The ssGSEA examination was especially illuminating in providing insight into the correlation between sepsis and the dynamics of immune cells. It is interesting to observe that the manifestation of specific HLA-associated genes, crucial for presenting antigens, exhibited a strong correlation with an elevated immune-related atmosphere. This implies that, in the context of sepsis, there could be an intensified endeavor from the immune system to showcase antigens and initiate a protective reaction despite the possibility of an imbalanced or potentially detrimental immune response. The intricate equilibrium of immune cell populations during sepsis is further demonstrated by the notable associations among specific immune cells, including memory B cells, inexperienced B cells, and CD8 T cells, with the immune-related score. These findings align with the concept that sepsis can cause both hyperinflammation and immune paralysis.

In addition, our examination emphasized particular genes, such as CCL5, CD274, CD3E, and CD8A, along with the pathways they are linked to. The frequent enrichment of the “ribosome” pathway across these genes is intriguing. Ribosomes, while primarily recognized for their role in protein synthesis, have been recently implicated in immune responses, especially in the context of viral infections. The results of our study could indicate a wider function of ribosomes in sepsis, potentially associated with the swift production of proteins involved in the immune response. The repeated emergence of pathways related to autoimmune diseases in the GSEA analysis, such as “autoimmune thyroid disease” and “type I diabetes mellitus,” might hint at the autoinflammatory nature of sepsis. It raises the question of whether sepsis, in some patients, triggers or exacerbates underlying autoimmune tendencies.

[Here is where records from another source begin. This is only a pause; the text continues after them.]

/-- Loop (b) of `DEC` from the root of a subtree: it follows the bits to the leaf they lead to, or it faults where they
end (R163, R171). -/
theorem walkLoop_tree : ∀ (u : STree) (p : NodeIx) (k : Nat) (s : State), u.Reps s.nodes p → s.cur = u.slot →
    s.tv = true → s.ucnt.toNat ≤ 8 → bitsLeft s < k →
    match u.decode (inputBits s) with
    | some (x, rest) => ∃ s', walkLoop k s = .done s' ∧ Walked s s' ∧ s'.cur = leafSlot x ∧ inputBits s' = rest ∧
        s'.ucnt.toNat ≤ 8 ∧ (s'.inp = s.inp ∧ s' = s ∨ s'.ucnt.toNat ≤ 7)
    | none => ∃ s', WalkFault s s' (walkLoop k s)
  | .leaf x f, p, k, s, hr, hc, htv, h8, hk => by
    have hn : nodeAt s.nodes s.cur = some (leafRecord x f p) := by rw [hc]; exact hr
    have hw : walkLoop k s = .done s := by unfold walkLoop; simp [hn, leafRecord]
    exact ⟨s, hw, Walked.refl s, hc, rfl, h8, Or.inl ⟨rfl, rfl⟩⟩
  | .two n l r f, p, k, s, hr, hc, htv, h8, hk => by
    have hn : nodeAt s.nodes s.cur = some (innerRecord f p l.slot r.slot) := by rw [hc]; exact hr.1
    obtain ⟨k', rfl⟩ : ∃ k', k = k' + 1 := ⟨k - 1, by omega⟩
    have hw : walkLoop (k' + 1) s = (stepBody s).andThen (walkLoop k') := by
      conv_lhs => unfold walkLoop
      simp [hn, innerRecord]
    rcases stepBody_tree htv h8 hn rfl with ⟨h1, h2⟩ | ⟨b, s1, h1, h2, h3, h4, -, h6⟩
    · rw [h1, hw, h2]
      exact ⟨s, .underrun [] (Walked.refl s) rfl h1 h1 h8 ⟨_, hn, rfl⟩⟩
    · have hb := stepBody_bitsLeft (h6 (by cases b <;> simp [innerRecord, hr.2.1.slot_ne_null, hr.2.2.slot_ne_null]))
      have hs := h6 (by cases b <;> simp [innerRecord, hr.2.1.slot_ne_null, hr.2.2.slot_ne_null])
      have hn1 : s1.nodes = s.nodes := by rw [h4.eq]
      have htv1 : s1.tv = true := by rw [h4.eq]; exact htv
      rw [h1, hw, hs]
      have hedge : walkDown s.nodes s.cur [b] = some (if b then r.slot else l.slot) := by
        cases b <;> simp [walkDown, hn, innerRecord, hr.2.1.slot_ne_null, hr.2.2.slot_ne_null]
      cases b with
      | false =>
        have ih := walkLoop_tree l n k' { s1 with cur :=
          l.slot } (by rw [show State.nodes _ = _ from hn1]; exact hr.2.1)
          rfl htv1 (by show s1.ucnt.toNat ≤ 8; omega) (by
            have : bitsLeft s = bitsLeft { s1 with cur := l.slot } + 1 := hb
            omega)
        have hd : (STree.two n l r f).decode (false :: inputBits s1) = l.decode (inputBits s1) := rfl
        rw [hd]
        have he : inputBits { s1 with cur := l.slot } = inputBits s1 := rfl
        rw [he] at ih
        cases hdec : l.decode (inputBits s1) with
        | none =>
          rw [hdec] at ih
          obtain ⟨s', hf⟩ := ih
          exact ⟨s', hf.after (h4.move l.slot) hedge h1⟩
        | some q =>
          rw [hdec] at ih
          obtain ⟨s', i1, i2, i3, i4, i5, i6⟩ := ih
          refine ⟨s', i1, (h4.move l.slot).trans i2, i3, i4, i5, Or.inr ?_⟩
          rcases i6 with ⟨-, i6⟩ | i6
          · rw [i6]; exact h2
          · exact i6
      | true =>
        have ih := walkLoop_tree r n k' { s1 with cur :=
          r.slot } (by rw [show State.nodes _ = _ from hn1]; exact hr.2.2)
          rfl htv1 (by show s1.ucnt.toNat ≤ 8; omega) (by
            have : bitsLeft s = bitsLeft { s1 with cur := r.slot } + 1 := hb
            omega)
        have hd : (STree.two n l r f).decode (true :: inputBits s1) = r.decode (inputBits s1) := rfl
        rw [hd]
        have he : inputBits { s1 with cur := r.slot } = inputBits s1 := rfl
        rw [he] at ih
        cases hdec : r.decode (inputBits s1) with
        | none =>
          rw [hdec] at ih
          obtain ⟨s', hf⟩ := ih
          exact ⟨s', hf.after (h4.move r.slot) hedge h1⟩
        | some q =>
          rw [hdec] at ih
          obtain ⟨s', i1, i2, i3, i4, i5, i6⟩ := ih
          refine ⟨s', i1, (h4.move r.slot).trans i2, i3, i4, i5, Or.inr ?_⟩
          rcases i6 with ⟨-, i6⟩ | i6
          · rw [i6]; exact h2
          · exact i6
  | .one n l f, p, k, s, hr, hc, htv, h8, hk => by
    have hn : nodeAt s.nodes s.cur = some (innerRecord f p l.slot Config.null) := by rw [hc]; exact hr.1
    obtain ⟨k', rfl⟩ : ∃ k', k = k' + 1 := ⟨k - 1, by omega⟩
    have hw : walkLoop (k' + 1) s = (stepBody s).andThen (walkLoop k') := by
      conv_lhs => unfold walkLoop
      simp [hn, innerRecord]
    rcases stepBody_tree htv h8 hn rfl with ⟨h1, h2⟩ | ⟨b, s1, h1, h2, h3, h4, h5, h6⟩
    · rw [h1, hw, h2]
      exact ⟨s, .underrun [] (Walked.refl s) rfl h1 h1 h8 ⟨_, hn, rfl⟩⟩
    · cases b with
      | true =>
        rw [h1, hw, h5 rfl, ← h3]
        exact ⟨s1, .nullChild [] h4 (by rw [h3]; rfl) h1 ⟨_, by rw [h3]; exact hn, rfl, rfl⟩ (by omega)⟩
      | false =>
        have hs := h6 (by simp [innerRecord, hr.2.slot_ne_null])
        have hb := stepBody_bitsLeft hs
        have hn1 : s1.nodes = s.nodes := by rw [h4.eq]
        have htv1 : s1.tv = true := by rw [h4.eq]; exact htv
        have hedge : walkDown s.nodes s.cur [false] = some l.slot := by
          simp [walkDown, hn, innerRecord, hr.2.slot_ne_null]
        rw [h1, hw, hs]
        have ih := walkLoop_tree l n k' { s1 with cur := l.slot } (by rw [show State.nodes _ = _ from hn1]; exact hr.2)
          rfl htv1 (by show s1.ucnt.toNat ≤ 8; omega) (by
            have : bitsLeft s = bitsLeft { s1 with cur := l.slot } + 1 := hb
            omega)
        have hd : (STree.one n l f).decode (false :: inputBits s1) = l.decode (inputBits s1) := rfl
        rw [hd]
        have he : inputBits { s1 with cur := l.slot } = inputBits s1 := rfl
        rw [he] at ih
        cases hdec : l.decode (inputBits s1) with
        | none =>
          rw [hdec] at ih
          obtain ⟨s', hf⟩ := ih
          exact ⟨s', hf.after (h4.move l.slot) hedge h1⟩
        | some q =>
          rw [hdec] at ih
          obtain ⟨s', i1, i2, i3, i4, i5, i6⟩ := ih
          refine ⟨s', i1, (h4.move l.slot).trans i2, i3, i4, i5, Or.inr ?_⟩
          rcases i6 with ⟨-, i6⟩ | i6
          · rw [i6]; exact h2
          · exact i6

To summarize, our thorough examination has yielded valuable understandings regarding the dynamics of gene expression and disruptions in pathways during sepsis. Further investigation can be conducted to explore the complex relationship between sepsis and the immune system, particularly the intricate changes in immune cell populations and their functionalities. Our findings pave the way for future studies focusing on therapeutic interventions targeting these identified pathways and genes. Understanding the molecular intricacies of sepsis is crucial not just for better diagnostics and prognostics but also for developing more effective and targeted treatments for this complex condition.

Data Availability

The data used to support the findings of this study are included within the article.

Conflicts of Interest

The authors declare that they have no conflicts of interest.

Acknowledgments

This work was sponsored by the corresponding author.